United States District Court, E.D. Virginia, Norfolk Division
Feb 8, 2010
Criminal No. 2:09cr149 (E.D. Va. Feb. 8, 2010)

Opinion

Criminal No. 2:09cr149.

February 8, 2010


MEMORANDUM OPINION AND ORDER


This matter is before the court on defendant's motion to suppress evidence discovered during a search of his vehicle and motion to suppress statements that defendant purportedly made to police after his arrest. The defendant, through counsel, argues that the police lacked reasonable suspicion to initiate a traffic stop on the date of his arrest, lacked sufficient justification to search his vehicle after such stop, that defendant's drug use rendered him incapable of knowingly waiving his Miranda rights, and that defendant did not affirmatively waive his Miranda rights before being interrogated by police.

On February 3, 2010, the court held a hearing on defendant's motions and, after hearing the evidence, permitted counsel additional time to submit supplemental briefing. Having received such briefs, based upon the totality of the circumstances, the credibility of the witnesses, and the arguments of counsel, the court finds as follows: (1) the initial vehicle stop was supported by reasonable suspicion; (2) the search of defendant's vehicle was supported by probable cause, or in the alternative, was a valid inventory search; (3) that no evidence was introduced to support defendant's claim that he used drugs on the date of his arrest or that such drug use rendered him incapable of waiving his Miranda rights; and (4) that defendant expressly acknowledged that he understood his Miranda rights and impliedly waived those rights by responding to police questioning. Accordingly, defendant's motions to suppress are DENIED.

I. Factual Background

On July 13, 2009, around 8:30 p.m., Officer T.L. Williams of the Norfolk Police department was driving in his patrol car when he received a transmission from police dispatch requesting him to respond to basketball courts located near the 2300 block of Ballentine Boulevard in Norfolk, Virginia. Officer T.L. Williams was told via radio that a "a concerned citizen" had provided a tip indicating that defendant Robert Lee Williams was at the basketball courts and that there were warrants out for his arrest. The "concerned citizen," who remained anonymous, indicated that Robert Williams was an African American male and that he was wearing a white T-shirt, khaki pants, and that he drove a black SUV.

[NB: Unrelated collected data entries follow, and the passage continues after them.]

-- ==== Sys2Proof/Certificates/Slice0/Obligations.lean ====
section
/-! DEFINITION. The statements about the machine, file by file of spec/. An operation's statement gives the whole next
state: what the record update does not name is unchanged, which is the operation's frame. -/

open Sys2Proof Sys2Proof.Machine

/-! ### Encoding: spec/30_encoding.md -/

/-- Words written out from the table decode to their rows (spec/30_encoding.md sections 4 and 7). -/
def Obligations.SpecWordsDecodeToTheirRows : Prop :=
  ∀ p : Params,
    decode p (.mode .idle) [0x7E#8] = .ok (.huntSof, []) ∧
    decode p (.mode .idle) [0x7F#8] = .ok (.huntDrop 0x7F#8, []) ∧
    decode p (.mode .frame) [0x7D#8] = .ok (.frmEsc, []) ∧
    decode p (.mode .frame) [0x7F#8] = .ok (.frmEof, []) ∧
    decode p (.mode .frame) [0x41#8] = .ok (.frmData 0x41#8, []) ∧
    decode p (.mode .esc) [0x7F#8] = .ok (.escAny 0x7F#8, []) ∧
    decode p .unit [0x7D#8, 0x5F#8] = .ok (.decPair 0x5F#8, []) ∧
    decode p .unit [0x7D#8] = .ok (.decTrunc, []) ∧
    decode p .tag [p.tagState, 0x0A#8] = .ok (.tagState [0x0A#8], []) ∧
    decode p .pad [0x0A#8, 0x14#8, 0x1E#8, 0x28#8, 0x24#8, 0x05#8] =
      .ok (.gpUpdate 0x0A#8 0x14#8 0x1E#8 0x28#8 0x24#8 0x05#8 [], []) ∧
    decode p .nibble [0x08#8] = .ok (.dirNone, []) ∧
    decode p .nibble [0x0B#8] = .ok (.dirUnrecognizedAB 1#1, []) ∧
    decode p (.button .A) [0x24#8] = .ok (.btnA 0x24#8, []) ∧
    decode p .tx [0x7F#8] = .ok (.txEsc7F, []) ∧
    decode p (.event .close) [] = .ok (.close, [])

/-- Decoding the encoding of any well-formed instruction gives it back, every operand at every value
(spec/30_encoding.md section 7). -/
def Obligations.DecodeOfEncodeGivesBack : Prop :=
  ∀ i : Instr, Laws.RoundTrip.Statement i

/-- What the decoder answers is well formed, stands in the context it was read in, and encodes to the bytes it was
read from: no byte sequence is read as a neighbour's (spec/30_encoding.md section 7). -/
def Obligations.EncodeOfDecodeGivesBack : Prop :=
  ∀ (p : Params) (c : Context) (bytes rest : List Byte) (i : Instr),
    decode p c bytes = .ok (i, rest) →
      i.wf p = true ∧ i.context = c ∧ encode p i ++ rest = bytes

/-- In every mode every byte value selects exactly one row (spec/30_encoding.md section 4: "The map is total"). -/
def Obligations.EveryByteSelectsExactlyOneRow : Prop :=
  ∀ (p : Params) (m : Mode) (b : Byte),
    ((decodeByte p m b).context = .mode m ∧ (decodeByte p m b).wf p = true ∧ encode p (decodeByte p m b) = [b]) ∧
    ∀ i : Instr, i.context = .mode m → i.wf p = true → encode p i = [b] → i = decodeByte p m b

/-! ### The step: spec/00_scope.md R13, spec/10_state.md section 7 -/

/-- A step takes the next input and runs exactly the operation it selects; with no input the machine waits and all
state survives. The direct application of a row is the model's own (notes/assumptions/4.md). -/
def Obligations.StepRunsTheFetchedInstruction : Prop :=
  ∀ (s : State) (rest : List Input),
    (s.inputs = [] → step s = .next s) ∧
    (∀ b, s.inputs = .byte b :: rest → step s = exec (decodeByte s.params s.mode b) { s with inputs := rest }) ∧
    (s.inputs = .reset :: rest → step s = exec .reset { s with inputs := rest }) ∧
    (s.inputs = .openSession :: rest → step s = exec .openSession { s with inputs := rest }) ∧
    (s.inputs = .close :: rest → step s = exec .close { s with inputs := rest }) ∧
    (∀ c bytes i, s.inputs = .direct c bytes :: rest → decode s.params c bytes = .ok (i, []) →
      step s = exec i { s with inputs := rest }) ∧
    (∀ c bytes i b left, s.inputs = .direct c bytes :: rest → decode s.params c bytes = .ok (i, b :: left) →
      step s = .refused .bytesLeftOver) ∧
    (∀ c bytes e, s.inputs = .direct c bytes :: rest → decode s.params c bytes = .error e →
      step s = .refused (.undecodable e))

/-- The dispatch of STEP is the operation map: the row that the mode and the byte select
(spec/40_frame_assembler.md section 2). -/
def Obligations.StepDispatchIsTheOperationMap : Prop :=
  ∀ (s : State) (b : Byte), exec (.stepByte b) s = exec (decodeByte s.params s.mode b) s

/-- A table word placed for the next step is decoded and run by it; a word of 8 bits is read in IDLE mode, the
model's choice (notes/assumptions/3.md). -/
def Obligations.PlacedWordRunsNext : Prop :=
  ∀ (s : State) (nbits w : Nat) (i : Instr),
    decodeTableWord nbits w = some i →
      step (s.withFetchWord nbits w) = exec i (if nbits = 8 then s.toIdle else s)

/-! ### The Frame Assembler: spec/40_frame_assembler.md -/

/-- R111: in IDLE mode any byte but the start marker leaves no trace; an escape marker there protects
nothing. -/
def Obligations.NoiseLeavesNoTrace : Prop :=
  ∀ (s : State), s.mode = .idle →
    (∀ b, b ≠ 0x7E#8 →
      decodeByte s.params .idle b = .huntDrop b ∧ exec (.huntDrop b) s = .next s) ∧
    exec (.submit [0x7D#8, 0x7E#8]) s = exec .huntSof s

/-- R112: in IDLE mode the start marker opens a frame. -/
def Obligations.StartMarkerOpensFrame : Prop :=
  ∀ (s : State), s.mode = .idle → (∀ d ∈ s.params.accDepth, 1 ≤ d) →
    decodeByte s.params .idle 0x7E#8 = .huntSof ∧
    exec .huntSof s = .next { s with acc := [0x7E#8], mode := .frame }

/-- R113: inside a frame a data byte is appended. -/
def Obligations.DataByteIsAppended : Prop :=
  ∀ (s : State) (b : Byte), s.mode = .frame → s.acc ≠ [] → (∀ d ∈ s.params.accDepth, s.acc.length < d) →
    b ≠ 0x7D#8 → b ≠ 0x7E#8 → b ≠ 0x7F#8 →
    decodeByte s.params .frame b = .frmData b ∧
    exec (.frmData b) s = .next { s with acc := s.acc ++ [b] }

/-- A start marker inside a frame, under both settings of SOF_RESYNC: data by default, a restart without an event
under the variant. The spec's own decision D3 (spec/92_eei_decisions.md). -/
def Obligations.StartMarkerInsideFrame : Prop :=
  ∀ (s : State), s.mode = .frame →
    (s.params.sofResync = false → s.acc ≠ [] → (∀ d ∈ s.params.accDepth, s.acc.length < d) →
      decodeByte s.params .frame 0x7E#8 = .frmSof ∧
      exec .frmSof s = .next { s with acc := s.acc ++ [0x7E#8] }) ∧
    (s.params.sofResync = true → (∀ d ∈ s.params.accDepth, 1 ≤ d) →
      decodeByte s.params .frame 0x7E#8 = .frmSofResync ∧
      exec .frmSofResync s = .next { s with acc := [0x7E#8] })

/-- R116: the escape marker is kept and the block waits for its partner, without limit. -/
def Obligations.EscapeMarkerIsKeptAndWaits : Prop :=
  ∀ (s : State),
    (s.mode = .frame → s.acc ≠ [] → (∀ d ∈ s.params.accDepth, s.acc.length < d) →
      decodeByte s.params .frame 0x7D#8 = .frmEsc ∧
      exec .frmEsc s = .next { s with acc := s.acc ++ [0x7D#8], mode := .esc }) ∧
    (s.mode = .esc → s.inputs = [] → step s = .next s)

/-- R118: the byte after an escape marker is stored unexamined, all 256 values, under both settings of
SOF_RESYNC. -/
def Obligations.EscapedByteIsStoredUnexamined : Prop :=
  ∀ (s : State) (b : Byte), s.mode = .esc → s.acc ≠ [] → (∀ d ∈ s.params.accDepth, s.acc.length < d) →
    decodeByte s.params .esc b = .escAny b ∧
    exec (.escAny b) s = .next { s with acc := s.acc ++ [b], mode := .frame }

/-- R117: the end marker closes the frame, the accumulator is emptied, and the bytes between the markers
are decoded, handed over and, for a state message, unpacked. -/
def Obligations.EndMarkerClosesAndDelivers : Prop :=
  ∀ (s : State), s.mode = .frame →
    decodeByte s.params .frame 0x7F#8 = .frmEof ∧
    exec .frmEof s = exec (.deliver (s.acc.drop 1)) { s with acc := [], mode := .idle } ∧
    exec .frmEof s = .next { s with
      acc := []
      mode := .idle
      gp := padAfter s.params.tagState (unstuff (s.acc.drop 1)) s.gp
      out := s.out ++ eventsOf s.params.tagState (unstuff (s.acc.drop 1))
      work := Work.empty }

/-- With a finite accumulator an append or a restart that does not fit is refused, and only that
(spec/40_frame_assembler.md section 9 on capacity; the spec's own decision D5). -/
def Obligations.OverflowIsRefused : Prop :=
  ∀ (s : State) (d : Nat), s.params.accDepth = some d →
    (s.acc ≠ [] → d ≤ s.acc.length → s.mode = .frame →
      (∀ b, isReserved b = false → exec (.frmData b) s = .refused .accOverflow) ∧
      exec .frmEsc s = .refused .accOverflow ∧
      (s.params.sofResync = false → exec .frmSof s = .refused .accOverflow)) ∧
    (s.acc ≠ [] → d ≤ s.acc.length → s.mode = .esc →
      ∀ b, exec (.escAny b) s = .refused .accOverflow) ∧
    (d = 0 → s.mode = .idle → exec .huntSof s = .refused .accOverflow) ∧
    (d = 0 → s.mode = .frame → s.params.sofResync = true → exec .frmSofResync s = .refused .accOverflow)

Officer T.L. Williams immediately verified that Robert Lee Williams did in fact have outstanding arrest warrants and the officer was able to access a picture of Robert Lee Williams, an African American male, on the computer in his patrol car. As Officer Williams approached the basketball courts, he saw an African American male wearing the same clothes as reported by the anonymous tipster walking toward a black Chevy Tahoe SUV. Officer T.L. Williams compared the picture of Robert Lee Williams with the individual walking toward the Tahoe and confirmed that he had located Robert Lee Williams. Officer T.L. Williams acknowledges that it was just starting to get dark out when he identified the defendant, that he never stopped his police car while looking at the suspect, and that he was approximately 20-25 yards from the suspect. However, Officer T.L. Williams testified that there was nothing obstructing his view, that he was only moving three to four miles-per-hour in his car, and that he was able to confirm a match between the suspect and the picture.

Officer T.L. Williams did not approach Robert Williams at the basketball courts because: (1) he was alone in his patrol car; (2) there were numerous other individuals in the area; and (3) the report he had received from dispatch suggested that Robert Lee Williams may be armed. Officer Williams therefore radioed for backup and passed by the basketball courts without stopping. Officer Williams made a U-turn and when he passed by the courts for a second time the defendant had already entered his vehicle and started driving away.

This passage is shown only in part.